/-- The value of an operand built from four limbs, limb 0 the least significant. -/
theorem ofLimbs_four_toNat :
    (ofLimbs [a0, a1, a2, a3]).toNat =
      a0.toNat + a1.toNat * 2 ^ 64 + a2.toNat * 2 ^ 128 + a3.toNat * 2 ^ 192 := by
  rw [ofLimbs_toNat (by simp)]
  simp only [limbsValue]
  ring

/-- The limbs appended, the most significant first, are the operand built from them. -/
theorem ofLimbs_four_eq_append : ofLimbs [a0, a1, a2, a3] = (a3 ++ a2) ++ (a1 ++ a0) := by
  apply BitVec.eq_of_toNat_eq
  rw [ofLimbs_four_toNat, toNat_append_eq_add, toNat_append_eq_add, toNat_append_eq_add]
  ring

end

/-- Settles O21: limb i of the operand is its quotient by 2^(64i) modulo 2^64, and the limbs below it are less than
that power. -/
theorem limbZeroIsLeastSignificant : Obligations.LimbZeroIsLeastSignificant := by
  intro a0 a1 a2 a3
  have value := ofLimbs_four_toNat a0 a1 a2 a3
  have h0 := a0.isLt
  have h1 := a1.isLt
  have h2 := a2.isLt
  have h3 := a3.isLt
  refine ⟨value, ?_, ?_, ?_, ?_, ofLimbs_four_eq_append a0 a1 a2 a3⟩
  all_goals
    apply BitVec.eq_of_toNat_eq
    rw [limb_toNat, value]
    omega

end Sys2Proof.Machine

/-! ## One step of the block, said once with its causes (60_exceptions.md, section 1) -/

namespace Sys2Proof.Machine

open Sys2Proof.Safety

theorem step_of_decode {c : Command} {i : Instr} (h : decode c.cmd = .ok i) (rest : List Command)
    (p : Option Response) : step ⟨c :: rest, p⟩ = exec i ⟨c :: rest, p⟩ := by
  simp only [step, h]

theorem step_nil (p : Option Response) : step ⟨[], p⟩ = .next ⟨[], none⟩ := rfl

theorem step_of_not_legalWord {c : Command} (h : ¬ LegalWord c.cmd) (rest : List Command) (p : Option Response) :
    step ⟨c :: rest, p⟩ = .fault (.illegal (faultState rest 1)) := by
  cases hd : decode c.cmd with
  | ok i => exact absurd ((legalWordsAreTheDecodedOnes c.cmd).1 ⟨i, hd⟩) h
  | error e => exact step_illegal hd

/-- Settles O43: `step` has no other arm for a word that decodes. -/
theorem stepRunsTheDecodedCommand : Obligations.StepRunsTheDecodedCommand := fun _ rest p _ h =>
  step_of_decode h rest p

/-- Settles O44: the word is checked before the operands are read. -/
theorem illegalWordFaultsWhateverTheOperands : Obligations.IllegalWordFaultsWhateverTheOperands :=
  fun w a b rest p h => step_of_not_legalWord (c := ⟨w, a, b⟩) h rest p

/-- Settles O48: the step of the idle block. -/
theorem idleBlockStaysIdle : Obligations.IdleBlockStaysIdle := step_nil

/-- The cause of DIVZERO: the command is a legal DIV, and its promoted divisor is 0 (60_exceptions.md R233). -/
def DividesByZero (c : Command) : Prop :=
  ∃ W nw ns, decode c.cmd = .ok (.divWord W nw ns) ∧ bPrime W.width nw ns c = 0

theorem step_of_dividesByZero {c : Command} (h : DividesByZero c) (rest : List Command) (p : Option Response) :
    step ⟨c :: rest, p⟩ = .fault (.divZero (faultState rest 2)) := by
  obtain ⟨W, nw, ns, hd, hzero⟩ := h
  rw [step_of_decode hd, exec_divWord_of_eq_zero hzero]

/-- Any other command answers OK, with outputs that are a function of the command. -/
theorem step_of_not_dividesByZero {c : Command} (hlegal : LegalWord c.cmd) (h : ¬ DividesByZero c) :
    ∃ o, ∀ rest p, step ⟨c :: rest, p⟩ = .next (okState rest o) := by
  obtain ⟨i, hd⟩ := (legalWordsAreTheDecodedOnes c.cmd).2 hlegal
  obtain ⟨W, nw, ns, rfl⟩ | ⟨out, hexec⟩ := exec_divWord_or_total i
  · have hdivisor : bPrime W.width nw ns c ≠ 0 := fun hzero => h ⟨W, nw, ns, hd, hzero⟩
    refine ⟨onlyR (aPrime W.width nw ns c / bPrime W.width nw ns c), fun rest p => ?_⟩
    rw [step_of_decode hd, exec_divWord_of_ne_zero hdivisor]
  · refine ⟨out c, fun rest p => ?_⟩
    rw [step_of_decode hd, hexec]
    exact answer_ok rfl

theorem DividesByZero.legalWord {c : Command} (h : DividesByZero c) : LegalWord c.cmd := by
  obtain ⟨W, nw, ns, hd, -⟩ := h
  exact (legalWordsAreTheDecodedOnes c.cmd).1 ⟨_, hd⟩

/-- Everything a step with a command can do, and why; each outcome is a function of the command, whatever is queued
behind it and whatever the port shows. -/
theorem step_cons_cases (c : Command) :
    (¬ LegalWord c.cmd ∧ ∀ rest p, step ⟨c :: rest, p⟩ = .fault (.illegal (faultState rest 1))) ∨
    (DividesByZero c ∧ ∀ rest p, step ⟨c :: rest, p⟩ = .fault (.divZero (faultState rest 2))) ∨
    (LegalWord c.cmd ∧ ¬ DividesByZero c ∧ ∃ o, ∀ rest p, step ⟨c :: rest, p⟩ = .next (okState rest o)) := by
  by_cases hlegal : LegalWord c.cmd
  · by_cases hzero : DividesByZero c
    · exact .inr (.inl ⟨hzero, step_of_dividesByZero hzero⟩)
    · exact .inr (.inr ⟨hlegal, hzero, step_of_not_dividesByZero hlegal hzero⟩)
  · exact .inl ⟨hlegal, step_of_not_legalWord hlegal⟩

/-- Settles O46: the three outcomes of a command exclude each other, and the idle block has none of the faults. -/
theorem stepFaultsExactlyWhenTheRulesSay : Obligations.StepFaultsExactlyWhenTheRulesSay := by
  rintro ⟨_ | ⟨c, rest⟩, p⟩
  · simp [step_nil]
  · have hillegal : (∃ c' rest', c :: rest = c' :: rest' ∧ ¬ LegalWord c'.cmd) ↔ ¬ LegalWord c.cmd := by simp
    have hdivZero : (∃ c' rest' W nw ns, c :: rest = c' :: rest' ∧
        decode c'.cmd = .ok (.divWord W nw ns) ∧ bPrime W.width nw ns c' = 0) ↔ DividesByZero c := by
      simp [DividesByZero]
    rw [hillegal, hdivZero]
    obtain ⟨hw, hs⟩ | ⟨hz, hs⟩ | ⟨hw, hz, o, hs⟩ := step_cons_cases c
    · have hz : ¬ DividesByZero c := fun h => hw h.legalWord
      simp [hs, hw, hz]
    · simp [hs, hz, hz.legalWord]
    · simp [hs, hw, hz]

/-- A step does not read the response port. -/
theorem step_response (q : List Command) (p p' : Option Response) : step ⟨q, p⟩ = step ⟨q, p'⟩ := by
  cases q with
  | nil => rfl
  | cons c rest => obtain ⟨-, h⟩ | ⟨-, h⟩ | ⟨-, -, o, h⟩ := step_cons_cases c <;> rw [h, h]

/-- The state that a fault carries: the younger commands, and STATUS 1 or 2 with no outputs (60_exceptions.md R231). -/
theorem after_of_step_fault {s : State} {f : Fault} (hf : step s = .fault f) :
    ∃ code, (code = 1 ∨ code = 2) ∧ f.after = faultState s.queue.tail code := by
  obtain ⟨_ | ⟨c, rest⟩, p⟩ := s
  · cases hf
  · obtain ⟨-, h⟩ | ⟨-, h⟩ | ⟨-, -, o, h⟩ := step_cons_cases c
    all_goals
      rw [h] at hf
      cases hf
    · exact ⟨1, .inl rfl, rfl⟩
    · exact ⟨2, .inr rfl, rfl⟩

/-- Settles O47: the state a fault carries is the younger commands and a STATUS, and the next step does not read the
STATUS. -/
theorem faultLeavesNothingBehind : Obligations.FaultLeavesNothingBehind := by
  intro c rest p f hf
  obtain ⟨code, hcode, hafter⟩ := after_of_step_fault hf
  have hne : code ≠ 0 := by rcases hcode with rfl | rfl <;> decide
  rw [hafter]
  exact ⟨rfl, ⟨code, rfl, hne⟩, step_response rest _ none⟩

/-! ## The invariant of the response port (10_state.md R24, R25) -/

theorem outputsOk_result (v : Wide256) : OutputsOk (.result v) := by simp [OutputsOk]

theorem outputsOk_predicate (b : Bool) : OutputsOk (.predicate b) := by
  refine ⟨by simp, by simp, by simp, by simp, ?_⟩
  rintro rfl
  rfl

theorem ebmax_le (f : DecFormat) : (row f).ebmax ≤ 3145727 := by cases f <;> decide

/-- DECODE: one case for each class. -/
theorem outputsOk_decoded (f : DecFormat) (c : Command) :
    OutputsOk ((decodeBid f (decimalOperand f c)).outputs f) := by
  obtain ⟨-, ⟨-, -, hv⟩ | ⟨-, -, hv⟩ | ⟨-, hv⟩ | ⟨hfin, hv⟩⟩ := decodeBid_cases f c
  · simp [OutputsOk, Decoded.outputs, hv, BidValue.code]
  · simp [OutputsOk, Decoded.outputs, hv, BidValue.code]
  · simp [OutputsOk, Decoded.outputs, hv, BidValue.code]
  · have hexp : (BitVec.ofNat 32 (expOf f (wordX f c))).toNat ≤ 3145727 := by
      rw [BitVec.toNat_ofNat]
      exact (Nat.mod_le _ _).trans ((expOf_le f _ hfin).trans (ebmax_le f))
    simpa [OutputsOk, Decoded.outputs, hv, BidValue.code] using hexp

theorem blockInv_ok {rest : List Command} {o : Outputs} (h : OutputsOk o) : BlockInv (okState rest o) := by
  rintro r ⟨⟩
  exact .inl ⟨rfl, o, rfl, h⟩

theorem blockInv_quiet (s : State) : BlockInv s.quiet := nofun

/-- A fault response has one of the two codes and no outputs. -/
theorem blockInv_fault {rest : List Command} {code : BitVec 2} (h : code = 1 ∨ code = 2) :
    BlockInv (faultState rest code) := by
  rintro r ⟨⟩
  exact .inr ⟨h, rfl⟩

════════════════════

EXERCISE DIRECTIONS —
In the records above, find every line containing the word "hfin" and show it.

EXERCISE ANSWER —
  obtain ⟨-, ⟨-, -, hv⟩ | ⟨-, -, hv⟩ | ⟨-, hv⟩ | ⟨hfin, hv⟩⟩ := decodeBid_cases f c
      exact (Nat.mod_le _ _).trans ((expOf_le f _ hfin).trans (ebmax_le f))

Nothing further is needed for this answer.